Other groupings amplify meaning. A delicate 13th-century ivory figure of the seated Virgin Mary with Christ on her lap made in France, a treasure of the Metropolitan Museum of Art of New York, is placed nearby an equally masterful figure of a seated man cast in pure copper in the same century. Made at Ife, Nigeria, and found at Tada, a trading center on the Niger River, it is possible the figure was cast from copper mined in Western Europe that was imported along the same Saharan routes that brought African ivory to Europe. The exhibition illuminates the global connections that link these objects.
African institutional partnerships
International partnerships have been fundamental to realizing the “Caravans of Gold” exhibition. From the project’s inception, it has been developed with the input of colleagues from the exhibition’s core African partner countries of Mali, Morocco and Nigeria.
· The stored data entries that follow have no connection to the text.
-- ==== Sys2Proof/Laws/EncoderFlush.lean ====
section
/-! SUPPORT. Everything `BE.FLUSH` can do (41_boolean_encoder.md R138), and what no encoder operation breaks in `OBUF`. -/

namespace Sys2Proof.Machine

theorem toNat_shl8 (v : Word) : (v <<< 8).toNat = v.toNat % 2 ^ 24 * 256 := by
  rw [BitVec.toNat_shiftLeft, Nat.shiftLeft_eq]; omega

/-- Appending the top `n` bytes of a word, when they fit. -/
theorem Encoder.writeTop_ok {size n : Nat} (hsize : size < 2 ^ 32) (hn : n ≤ 4) (v : Word) {e : Encoder}
    (hl : e.len.toNat + n ≤ size) :
    ∃ e', Encoder.writeTop size n v e = .ok () e' ∧ e' = { e with obuf := e'.obuf, len := e'.len } ∧
      e'.len.toNat = e.len.toNat + n ∧
      outNumber e'.obuf (e.len.toNat + n) = outNumber e.obuf e.len.toNat * 2 ^ (8 * n) + v.toNat / 2 ^ (32 - 8 * n) ∧
      (∀ i, i < e.len.toNat ∨ e.len.toNat + n ≤ i → e'.obuf.read .buffer i = e.obuf.read .buffer i) ∧
      ∀ i, e.len.toNat ≤ i → i < e.len.toNat + n → (e'.obuf.read .buffer i).isSome := by
  induction n generalizing v e with
  | zero =>
    refine ⟨e, rfl, rfl, rfl, ?_, fun _ _ => rfl, fun _ _ _ => by omega⟩
    have := v.isLt
    simp only [Nat.add_zero, Nat.mul_zero, pow_zero, mul_one, Nat.sub_zero]
    rw [Nat.div_eq_of_lt this, Nat.add_zero]
  | succ n ih =>
    have hlen1 : (e.len + 1).toNat = e.len.toNat + 1 := by
      rw [BitVec.toNat_add]; have : (1 : Word).toNat = 1 := rfl; omega
    obtain ⟨e', h1, h2, h3, h4, h5, h6⟩ := ih (by omega) (v <<< 8)
      (e := { e with obuf := e.obuf.write .buffer e.len.toNat (v.extractLsb' 24 8), len := e.len + 1 })
      (by simp only [hlen1]; omega)
    simp only [hlen1] at h3 h4 h5 h6
    refine ⟨e', ?_, h2, by omega, ?_, fun i hi => ?_, fun i hi1 hi2 => ?_⟩
    · simp only [Encoder.writeTop, Encoder.writeByte, if_neg (show e.len.toNat ≠ size by omega), Res.bind_ok, h1]
    · rw [show e.len.toNat + (n + 1) = e.len.toNat + 1 + n by omega, h4, outNumber_write_last, toNat_top8, toNat_shl8]
      have := v.isLt
      have hn3 : n ≤ 3 := by omega
      clear h1 h2 h3 h4 h5 h6 ih hlen1
      interval_cases n <;> norm_num <;> omega
    · rw [h5 i (by omega), Memory.read_write_other _ _ _ (by omega)]
    · rcases Nat.lt_or_ge e.len.toNat i with hi | hi
      · exact h6 i hi (by omega)
      · obtain rfl : i = e.len.toNat := by omega
        rw [h5 _ (.inl (Nat.lt_succ_self _)), Memory.read_write_same]
        rfl

/-- When they do not fit, the buffer is found full. -/
theorem Encoder.writeTop_full {size n : Nat} (hsize : size < 2 ^ 32) (v : Word) {e : Encoder}
    (hle : e.len.toNat ≤ size) (hl : size < e.len.toNat + n) :
    ∃ e', Encoder.writeTop size n v e = .raise .bufferBounds e' := by
  induction n generalizing v e with
  | zero => omega
  | succ n ih =>
    by_cases hx : e.len.toNat = size
    · exact ⟨e, by simp only [Encoder.writeTop, Encoder.writeByte, hx, if_true, Res.bind_raise]⟩
    · have hlen1 : (e.len + 1).toNat = e.len.toNat + 1 := by
        rw [BitVec.toNat_add]; have : (1 : Word).toNat = 1 := rfl; omega
      obtain ⟨e', h1⟩ := ih (v <<< 8)
        (e := { e with obuf := e.obuf.write .buffer e.len.toNat (v.extractLsb' 24 8), len := e.len + 1 })
        (by simp only [hlen1]; omega) (by simp only [hlen1]; omega)
      exact ⟨e', by simp only [Encoder.writeTop, Encoder.writeByte, if_neg hx, Res.bind_ok, h1]⟩

/-- The pending bits of a sound encoder: the carry bit at position `32 - BE_BITCNT`, nothing above it. -/
theorem Encoder.Coding.bottom_split {e : Encoder} {size : Nat} (h : e.Coding size) :
    e.bottom.toNat = (e.bottom.getLsbD (32 - e.bitcnt.toNat)).toNat * 2 ^ (32 - e.bitcnt.toNat) +
      e.bottom.toNat % 2 ^ (32 - e.bitcnt.toNat) := by
  have hp := h.pending
  have h1 := h.range_pos
  have h2 := h.bitcnt_le
  rw [show 33 - e.bitcnt.toNat = 32 - e.bitcnt.toNat + 1 by omega, pow_succ] at hp
  have h3 : e.bottom.toNat / 2 ^ (32 - e.bitcnt.toNat) < 2 := by
    rw [Nat.div_lt_iff_lt_mul (by positivity)]; omega
  have h4 : (e.bottom.getLsbD (32 - e.bitcnt.toNat)).toNat = e.bottom.toNat / 2 ^ (32 - e.bitcnt.toNat) := by
    have h5 : e.bottom.getLsbD (32 - e.bitcnt.toNat) = e.bottom.toNat.testBit (32 - e.bitcnt.toNat) := rfl
    rw [h5, Nat.testBit_eq_decide_div_mod_eq]
    rcases Nat.le_one_iff_eq_zero_or_eq_one.mp (Nat.lt_succ_iff.mp h3) with h6 | h6 <;> simp [h6]
  rw [h4, Nat.mul_comm]
  exact (Nat.div_add_mod _ _).symm

theorem Encoder.bottom_shl {e : Encoder} {size : Nat} (h : e.Coding size) :
    (e.bottom <<< e.bitcnt.toNat).toNat = e.bottom.toNat % 2 ^ (32 - e.bitcnt.toNat) * 2 ^ e.bitcnt.toNat := by
  have h1 := h.bitcnt_le
  rw [BitVec.toNat_shiftLeft, Nat.shiftLeft_eq]
  conv_lhs => rw [show (2 : Nat) ^ 32 = 2 ^ (32 - e.bitcnt.toNat) * 2 ^ e.bitcnt.toNat by
    rw [← pow_add]; congr 1; omega]
  exact Nat.mul_mod_mul_right _ _ _

/-- The pending carry of a flush never runs off the front (R134). -/
theorem Encoder.flush_carry {e : Encoder} {size : Nat} (h : e.Coding size) :
    ∃ o, Encoder.carryWhen (e.bottom.getLsbD (32 - e.bitcnt.toNat)) e = .ok () { e with obuf := o } ∧
      outNumber o e.len.toNat =
        outNumber e.obuf e.len.toNat + (e.bottom.getLsbD (32 - e.bitcnt.toNat)).toNat ∧
      (∀ i, e.len.toNat ≤ i → o.read .buffer i = e.obuf.read .buffer i) ∧
      (e.bottom.getLsbD (32 - e.bitcnt.toNat) = false → o = e.obuf) ∧
      (∀ i j, i < j → j < e.len.toNat → e.obuf.read .buffer j ≠ some 255 →
        o.read .buffer i = e.obuf.read .buffer i) ∧
      ∀ i, i < e.len.toNat → (o.read .buffer i).isSome := by
  have hs := h.bottom_split
  cases hc : e.bottom.getLsbD (32 - e.bitcnt.toNat) with
  | false => exact ⟨e.obuf, rfl, rfl, fun _ _ => rfl, fun _ => rfl, fun _ _ _ _ _ => rfl, h.written⟩
  | true =>
    have hbt := h.below_top
    have hr1 := h.range_pos
    have hc24 := h.bitcnt_le
    rw [hc, Bool.toNat_true, Nat.one_mul] at hs
    have hroom : outNumber e.obuf e.len.toNat + 1 < 256 ^ e.len.toNat := by
      refine room_for_carry (P := 2 ^ (32 - e.bitcnt.toNat)) (B := e.bottom.toNat) (S := e.shifts) (by omega) ?_ ?_
      · rw [Encoder.low] at hbt; omega
      · rw [Encoder.shifts, ← pow_add]; congr 1; omega
    obtain ⟨o, h1, h2, h3, h4, h5⟩ := carryInto_spec h.written hroom
    exact ⟨o, by simp only [Encoder.carryWhen, if_true, Encoder.addOne, h1], h2, h4, nofun, h5,
      fun i hi => h3 i (h.written i hi)⟩

/-- What a flush leaves, when it completes: the final number is the low end of the interval. -/
structure Encoder.Flushed (e e' : Encoder) : Prop where
  same : e' = { e with active := false, obuf := e'.obuf, len := e'.len }
  len : e'.len.toNat = e.len.toNat + 4
  number : outNumber e'.obuf (e.len.toNat + 4) = e.low * 2 ^ e.bitcnt.toNat
  beyond : ∀ i, e'.len.toNat ≤ i → e'.obuf.read .buffer i = e.obuf.read .buffer i
  kept : e.bottom.getLsbD (32 - e.bitcnt.toNat) = false →
    ∀ i, i < e.len.toNat → e'.obuf.read .buffer i = e.obuf.read .buffer i
  before : ∀ i j, i < j → j < e.len.toNat → e.obuf.read .buffer j ≠ some 255 →
    e'.obuf.read .buffer i = e.obuf.read .buffer i
  written : ∀ i, i < e.len.toNat + 4 → (e'.obuf.read .buffer i).isSome

theorem Encoder.flush_ok {e : Encoder} {size : Nat} (hsize : size < 2 ^ 32) (h : e.Coding size)
    (hl : e.len.toNat + 4 ≤ size) : ∃ e', e.flush size = .ok () e' ∧ e.Flushed e' := by
  obtain ⟨o, h1, h2, h3, hk, hb, hwr⟩ := Encoder.flush_carry h
  obtain ⟨e', h4, h5, h6, h7, h8, h9⟩ := Encoder.writeTop_ok hsize (le_refl 4) (e.bottom <<< e.bitcnt.toNat)
    (e := { e with obuf := o }) hl
  refine ⟨{ e' with active := false }, ?_, ?_, h6, ?_, fun i hi => ?_, fun hc i hi => ?_,
    fun i j hij hj hx => ?_, fun i hi => ?_⟩
  · simp only [Encoder.flush, h1, Res.bind_ok, h4]
  · rw [h5]
  · have hs := h.bottom_split
    have hc24 := h.bitcnt_le
    have h32 : (2 : Nat) ^ 32 = 2 ^ (32 - e.bitcnt.toNat) * 2 ^ e.bitcnt.toNat := by
      rw [← pow_add]; congr 1; omega
    simp only at h7
    rw [h7, h2, Encoder.bottom_shl h, Encoder.low, show 32 - 8 * 4 = 0 from rfl, pow_zero, Nat.div_one,
      show 8 * 4 = 32 from rfl, h32]
    conv_rhs => rw [hs]
    ring
  · have := h8 i (.inr (by simp only at h6 hi ⊢; omega))
    simp only at this ⊢
    rw [this, h3 i (by simp only at h6 hi; omega)]
  · have := h8 i (.inl hi)
    simp only at this ⊢
    rw [this, hk hc]
  · have := h8 i (.inl (by simp only; omega))
    simp only at this ⊢
    rw [this, hb i j hij hj hx]
  · rcases Nat.lt_or_ge i e.len.toNat with hl | hl
    · have := h8 i (.inl hl)
      simp only at this ⊢
      rw [this]
      exact hwr i hl
    · exact h9 i hl hi

theorem Encoder.flush_full {e : Encoder} {size : Nat} (hsize : size < 2 ^ 32) (h : e.Coding size)
    (hl : size < e.len.toNat + 4) : ∃ e', e.flush size = .raise .bufferBounds e' := by
  obtain ⟨o, h1, -⟩ := Encoder.flush_carry h
  obtain ⟨e', h2⟩ := Encoder.writeTop_full hsize (e.bottom <<< e.bitcnt.toNat) (e := { e with obuf := o }) (n := 4)
    h.len_le hl
  exact ⟨e', by simp only [Encoder.flush, h1, Res.bind_ok, h2, Res.bind_raise]⟩

/-! ### `OBUF` through any encoder operation -/

/-- `OBUF` is in canonical form, holds nothing outside its bounds, and `OBUF_LEN` counts bytes inside it. -/
structure Encoder.BufferOk (size : Nat) (e : Encoder) : Prop where
  wf : e.obuf.wf .buffer
  within : e.obuf.within size
  len_le : e.len.toNat ≤ size

theorem Encoder.writeByte_bufferOk {size : Nat} (hsize : size < 2 ^ 32) {b : Byte} {e : Encoder} (h : e.BufferOk size) :
    (e.writeByte size b).Carries (Encoder.BufferOk size) := by
  unfold Encoder.writeByte
  split_ifs with hx
  · exact h
  · have := h.len_le
    have hlt : e.len.toNat < size := by omega
    refine ⟨Memory.write_wf _ b h.wf, Memory.write_within (k := .buffer) b hlt h.within, ?_⟩
    show (e.len + 1).toNat ≤ size
    rw [BitVec.toNat_add]; have : (1 : Word).toNat = 1 := rfl; omega

theorem Encoder.carryWhen_bufferOk {size : Nat} {c : Bool} {e : Encoder} (h : e.BufferOk size) :
    (Encoder.carryWhen c e).Carries (Encoder.BufferOk size) := by
  unfold Encoder.carryWhen Encoder.addOne
  split_ifs
  · split
    · next h1 =>
      obtain ⟨h2, h3⟩ := carryInto_keeps h.len_le h1 h.wf h.within
      exact ⟨h2, h3, h.len_le⟩
    · trivial
  · exact h

theorem Encoder.shift_bufferOk {size : Nat} (hsize : size < 2 ^ 32) {e : Encoder} (h : e.BufferOk size) :
    (e.shift size).Carries (Encoder.BufferOk size) := by
  unfold Encoder.shift
  refine (Encoder.carryWhen_bufferOk (size := size) (e := { e with range := e.range <<< 1 })
    ⟨h.wf, h.within, h.len_le⟩).bind (fun _ h => h) fun _ e h => ?_
  dsimp only
  split_ifs
  · refine (Encoder.writeByte_bufferOk hsize (e := { e with bottom := e.bottom <<< 1, bitcnt := e.bitcnt - 1 })
      ⟨h.wf, h.within, h.len_le⟩).bind (fun _ h => h) fun _ e h => ?_
    exact ⟨h.wf, h.within, h.len_le⟩
  · exact ⟨h.wf, h.within, h.len_le⟩

theorem Encoder.renorm_bufferOk {size n : Nat} (hsize : size < 2 ^ 32) {e : Encoder} (h : e.BufferOk size) :
    (Encoder.renorm size n e).Carries (Encoder.BufferOk size) := by
  induction n generalizing e with
  | zero => trivial
  | succ n ih =>
    unfold Encoder.renorm
    split_ifs
    · exact h
    · exact (Encoder.shift_bufferOk hsize h).bind (fun _ h => h) fun _ _ h => ih h

theorem Encoder.put_bufferOk {size : Nat} (hsize : size < 2 ^ 32) {b : Bool} {p : Byte} {e : Encoder}
    (h : e.BufferOk size) : (e.put size b p).Carries (Encoder.BufferOk size) := by
  have h1 : (e.narrow b p).BufferOk size := by cases b <;> exact ⟨h.wf, h.within, h.len_le⟩
  exact (Encoder.renorm_bufferOk hsize h1).bind (fun _ h => h) fun _ _ h => ⟨h.wf, h.within, h.len_le⟩

theorem Encoder.writeTop_bufferOk {size n : Nat} (hsize : size < 2 ^ 32) {v : Word} {e : Encoder}
    (h : e.BufferOk size) : (Encoder.writeTop size n v e).Carries (Encoder.BufferOk size) := by
  induction n generalizing v e with
  | zero => exact h
  | succ n ih => exact (Encoder.writeByte_bufferOk hsize h).bind (fun _ h => h) fun _ _ h => ih h

theorem Encoder.flush_bufferOk {size : Nat} (hsize : size < 2 ^ 32) {e : Encoder} (h : e.BufferOk size) :
    (e.flush size).Carries (Encoder.BufferOk size) :=
  (Encoder.carryWhen_bufferOk h).bind (fun _ h => h) fun _ _ h =>
    (Encoder.writeTop_bufferOk hsize h).bind (fun _ h => h) fun _ _ h => ⟨h.wf, h.within, h.len_le⟩

end Sys2Proof.Machine
end

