-- ==== Sys2Proof/Tests/Slice0.lean ====
section
/-! SUPPORT. Tests of single steps with the results spec/ gives (the rule or vector is named at each), and for every
obligation with hypotheses a witness that they can be met. -/

namespace Sys2Proof.Tests

open Sys2Proof.Machine

/-! ### Small states -/

/-- The outcome is a next state with this property. -/
def after (o : Host.Outcome State Fault Refusal) (p : State → Bool) : Bool :=
  match o with
  | .next t => p t
  | .fault _ => false
  | .refused _ => false

theorem next_of_after {o : Host.Outcome State Fault Refusal} {p : State → Bool} (h : after o p = true) :
    ∃ t, o = .next t ∧ p t = true := by
  cases o with
  | next t => exact ⟨t, rfl, h⟩
  | fault f => exact absurd h (by simp [after])
  | refused f => exact absurd h (by simp [after])

/-- The outcome is this fault. -/
def faults (o : Host.Outcome State Fault Refusal) (f : Fault) : Bool :=
  match o with
  | .next _ => false
  | .fault g => decide (g = f)
  | .refused _ => false

theorem fault_of_faults {o : Host.Outcome State Fault Refusal} {f : Fault} (h : faults o f = true) : o = .fault f := by
  cases o with
  | next t => exact absurd h (by simp [faults])
  | fault g => rw [of_decide_eq_true h]
  | refused g => exact absurd h (by simp [faults])

def R : State := State.reset

/-- The port of a block with `n` bytes of `OBUF`. -/
def roomFor (n : Nat) : Port where
  sizes := ⟨0, n⟩
  busMap := ⟨32, []⟩
  pending := []

/-- Coefficients from slot 0 on, the rest 0. -/
def coefs (l : List Int) : Coefs := Vector.ofFn fun i => BitVec.ofInt 16 (l.getD i 0)

/-- Bytes from index `a` on. -/
def bytesAt (a : Nat) (l : List Nat) : Memory 8 := l.zipIdx.map fun x => (a + x.2, BitVec.ofNat 8 x.1)

/-- The table `T128` of spec/95_test_vectors.md. -/
def T128 : Memory 8 := (List.range 1056).map fun j => (j, 128)

/-- The table `TF` of spec/43_token_walker.md. -/
def TF : Memory 8 := (List.range 1056).map fun j => (j, BitVec.ofNat 8 ((37 * j + 11) % 255 + 1))

/-- Partition `IBUF[0 .. 3]` = 9C 40 A5 00, not opened (R119). -/
def input : State := { R with ibuf := bytesAt 0 [0x9C, 0x40, 0xA5, 0x00], bdLen := 4 }

/-- The same, opened: R119, first row. -/
def decoding : State :=
  { input with
    bd := {
      active := true, eoi := false, lbase := 0, llen := 4, pos := 2, value := 0x9C40, range := 255, bitcnt := 0, qcnt := 0 } }

/-- After `BE.INIT` (R131). -/
def encoding : State :=
  { R with be := { active := true, bottom := 0, range := 255, bitcnt := 24, qcnt := 0, len := 0, obuf := [] } }

/-- Steps of class 0, and the coefficients 21, -21, 0, ... -/
def quantizing : State :=
  { R with
    qstep := { yDc := 10, yAc := 4, y2Dc := 3, y2Ac := 7, uvDc := 5, uvAc := 0 }
    coef := coefs [21, -21] }

def halted : State := { R with err := 5, errInfo := 3, cseq := 4 }

/-! ### Terms that are not commands (R98) -/

theorem test_cat_0 : (Instr.tvDec 0).wellFormed = false := by decide
theorem test_cat_7 : (Instr.tvEnc 7).wellFormed = false := by decide
theorem test_cls_3 : (Instr.qzQuant 3).wellFormed = false ∧ (Instr.qzDequant 3).wellFormed = false := by decide

/-! ### Words written out from R85 to R95, and those of R104 -/

theorem test_word_nop : decode 0b00000000_00000000_00000000_00000000 = .ok .nop := by decide
theorem test_word_bd_get : decode 0b00010001_00000000_00000000_10000000 = .ok (.bdGet 128) := by decide
theorem test_word_bd : decode 0x10000000 = .ok .bdInit ∧ decode 0x12000000 = .ok .bdGetu := by decide
theorem test_word_be_put : decode 0b00100001_00000000_00000001_11001000 = .ok (.bePut true 200) := by decide
theorem test_word_be_putu : decode 0b00100010_00000000_00000001_00000000 = .ok (.bePutu true) := by decide
theorem test_word_be : decode 0x20000000 = .ok .beInit ∧ decode 0x23000000 = .ok .beFlush := by decide
theorem test_word_tv : decode 0b00110000_00000000_00000000_00000110 = .ok (.tvDec 6) ∧ decode 0x31000001 = .ok (.tvEnc 1) := by
  decide
theorem test_word_tw_dec : decode 0b01000000_00000000_00000000_00111100 = .ok (.twDec ⟨0, true, true, true, true, false⟩) := by
  decide
theorem test_word_tw_enc : decode 0b01000001_00000000_00000000_01111010 = .ok (.twEnc ⟨2, false, true, true, true, true⟩) := by
  decide
theorem test_word_brc_clr : decode 0x42000000 = .ok .brcClr := by decide
theorem test_word_qz : decode 0b01010001_00000000_00000000_00000010 = .ok (.qzDequant 2) ∧
    decode 0x50000000 = .ok (.qzQuant 0) ∧ decode 0x52000000 = .ok .qzTakedc := by decide
theorem test_word_reserved : decode 0x01000000 = .error (.reservedOpcode 1) ∧ decode 0x11000100 = .error (.reservedBit 0x11) := by
  decide
theorem test_decodeTableWord : decodeTableWord 32 0x210001C8 = some (.bePut true 200) ∧ decodeTableWord 32 0x01000000 = none := by
  decide

/-! ### One command each -/

/-- R245. -/
theorem test_nop : after (step (R.withFetchWord 32 0)) (fun t => t.cseq = 1 && t.err = 0) = true := by decide +kernel

/-- R119, `BD.INIT`. -/
theorem test_bd_init : after (exec .bdInit input) (fun t => decide (t.bd = decoding.bd)) = true := by decide +kernel

/-- BD2: an empty partition. -/
theorem test_bd_init_empty :
    after (exec .bdInit R) (fun t => t.status = 0x0000000A && t.bd.pos = 0 && t.bd.value = 0) = true := by decide +kernel

/-- R119, `BD.GET 128`. -/
theorem test_bd_get : after (exec (.bdGet 128) decoding) (fun t =>
    t.bitr && t.bd.value = 0x3880 && t.bd.range = 254 && t.bd.bitcnt = 1 && t.bd.pos = 2 && t.bd.qcnt = 1) = true := by
  decide +kernel

/-- R120, the ninth query: a byte is fetched. -/
theorem test_bd_getu_fetch : after (exec .bdGetu { R with
      ibuf := bytesAt 10 [0x12, 0x34, 0x56]
      bd := {
        active := true, eoi := false, lbase := 10, llen := 3, pos := 2, value := 0x1A00, range := 128, bitcnt := 7, qcnt := 8 } })
    (fun t => !t.bitr && t.bd.value = 0x3456 && t.bd.bitcnt = 0 && t.bd.pos = 3 && !t.bd.eoi) = true := by decide +kernel

/-- R131. -/
theorem test_be_init : after (exec .beInit R) (fun t => decide (t.be = encoding.be)) = true := by decide +kernel

/-- BE2: seven shifts. -/
theorem test_be_put : after (exec (.bePut true 255) encoding) (fun t =>
    t.be.bottom = 0x7F00 && t.be.range = 128 && t.be.bitcnt = 17 && t.be.len = 0 && t.be.qcnt = 1) = true := by
  decide +kernel

/-- R140, continued: the carry ripples through 7F FF FF, and a byte 00 is appended. -/
theorem test_be_put_carry : after (exec (.bePut true 255) { encoding with
      be := {
        active := true, bottom := 0x01FFFF80, range := 192, bitcnt := 7, qcnt := 12, len := 3, obuf := bytesAt 0 [0x7F, 0xFF, 0xFF] } })
    (fun t => decide (t.be.obuf = bytesAt 0 [0x80, 0, 0, 0]) && t.be.bottom = 0x1F80 && t.be.bitcnt = 8) = true := by
  decide +kernel

/-- BE5. -/
theorem test_be_putu : after (exec (.bePutu true) encoding) (fun t =>
    t.be.bottom = 0x100 && t.be.range = 254 && t.be.bitcnt = 23) = true := by decide +kernel

/-- BE7, the twenty-fifth query: the first byte. -/
theorem test_be_putu_byte : after (exec (.bePutu false)
      { encoding with be := { encoding.be with range := 128, bitcnt := 1, qcnt := 24 } })
    (fun t => t.be.bitcnt = 8 && t.be.len = 1 && t.be.obuf.read .buffer 0 = some 0) = true := by decide +kernel

/-- BE5, the flush: 80 00 00 00. -/
theorem test_be_flush : after (exec .beFlush { encoding with be := { encoding.be with bottom := 0x100, range := 254, bitcnt := 23 } })
    (fun t => !t.be.active && t.be.len = 4 && decide (t.be.obuf = bytesAt 0 [0x80, 0, 0, 0])) = true := by decide +kernel

/-- R141: a carry found by the flush. -/
theorem test_be_flush_carry : after (exec .beFlush
      { encoding with be := {
          active := true, bottom := 0x10000000, range := 128, bitcnt := 4, qcnt := 9, len := 1, obuf := [(0, 0x7F)] } })
    (fun t => t.be.len = 5 && decide (t.be.obuf = bytesAt 0 [0x80, 0, 0, 0, 0])) = true := by decide +kernel

/-- TV1: category 1, value 6, from the stream 9E 00 00 00. -/
theorem test_tv_dec : after (exec (.tvDec 1) { R with
      ibuf := bytesAt 0 [0x9E, 0, 0, 0]
      bd := { decoding.bd with value := 0x9E00 } })
    (fun t => t.val = 6 && t.bd.qcnt = 1 && !t.bitr) = true := by decide +kernel

/-- TV1: category 2, value 10. -/
theorem test_tv_enc : after (exec (.tvEnc 2) { encoding with val := 10 })
    (fun t => t.be.bottom = 0x35E && t.be.range = 158 && t.be.bitcnt = 22 && t.be.qcnt = 2) = true := by decide +kernel

/-- TV3: a magnitude outside the category. -/
theorem test_tv_enc_range : after (exec (.tvEnc 2) { encoding with val := 11, cseq := 2 })
    (fun t => t.err = 2 && t.errInfo = 1 && decide (t.be = encoding.be)) = true := by decide +kernel

/-- TW2, decoding side: the stream F0 20 C0 00. -/
theorem test_tw_dec : after (exec (.twDec ⟨0, false, false, false, false, false⟩) { R with
      prob := T128
      ibuf := bytesAt 0 [0xF0, 0x20, 0xC0, 0]
      bd := { decoding.bd with value := 0xF020 } })
    (fun t => decide (t.coef = coefs [5, -1]) && t.tw.pos = 2 && t.tw.ctx = 1 && t.tw.eob && t.bd.qcnt = 13) = true := by
  decide +kernel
Partner nations have underscored the importance of the exhibition to international audiences and their own national patrimony.
The exhibition includes major loans from the Ahmed Baba Institute of Higher Learning and Islamic Research, Direction Nationale du Patrimoine Culturel, L’Institut des sciences humaines and the Musée National in Mali; the Ministry of Culture and Communication and Bank Al-Maghrib Museum in Morocco; and the National Commission for Museums and Monuments in Nigeria.
A version of the exhibition in the form of texts and images curated to place each country’s loans at the center of the narrative will returned to African lending institutions for display after the North American run.
“Caravans of Gold, Fragments in Time,” edited by Berzock, and co-published by The Block Museum of Art and Princeton University Press, draws on the latest discoveries and research to construct a compelling and interdisciplinary look at medieval trans-Saharan exchange and its legacy.
In the lavishly illustrated volume, 21 contributors from diverse disciplines present case studies that form a rich portrayal of a distant time. Topics include descriptions of key medieval cities around the Sahara; networks of exchange that contributed to the circulation of gold, copper and ivory and their associated art forms; and medieval glass bead production in West Africa’s forest region.
The publication is supported in part by the Office for Research at Northwestern, Furthermore: a program of the J.M. Kaplan Fund, the Sandra L. Riggs Publications Fund at the Block Museum and a gift from Liz Warnock to the department of art history at Northwestern.
“Caravans of Gold, Fragments in Time: Art, Culture and Exchange Across Medieval Saharan Africa” has been made possible in part by two major grants from the National Endowment for the Humanities: Exploring the human endeavor. “Caravans of Gold” also is supported by the Buffett Institute for Global Studies at Northwestern. An anonymous donor made possible the exhibition’s travel to the Smithsonian National Museum of African Art and other venues. Additional support is provided by the Alumnae of Northwestern University, the Robert Lehman Foundation, the Elizabeth F. Cheney Foundation and the Evanston Arts Council, an agency supported by the City of Evanston.
Northwestern’s Melville J. Herskovits Library of African Studies, founded in 1954 and today the largest separate Africana collection in existence, also will contribute a number of texts from and about Africa to the exhibition.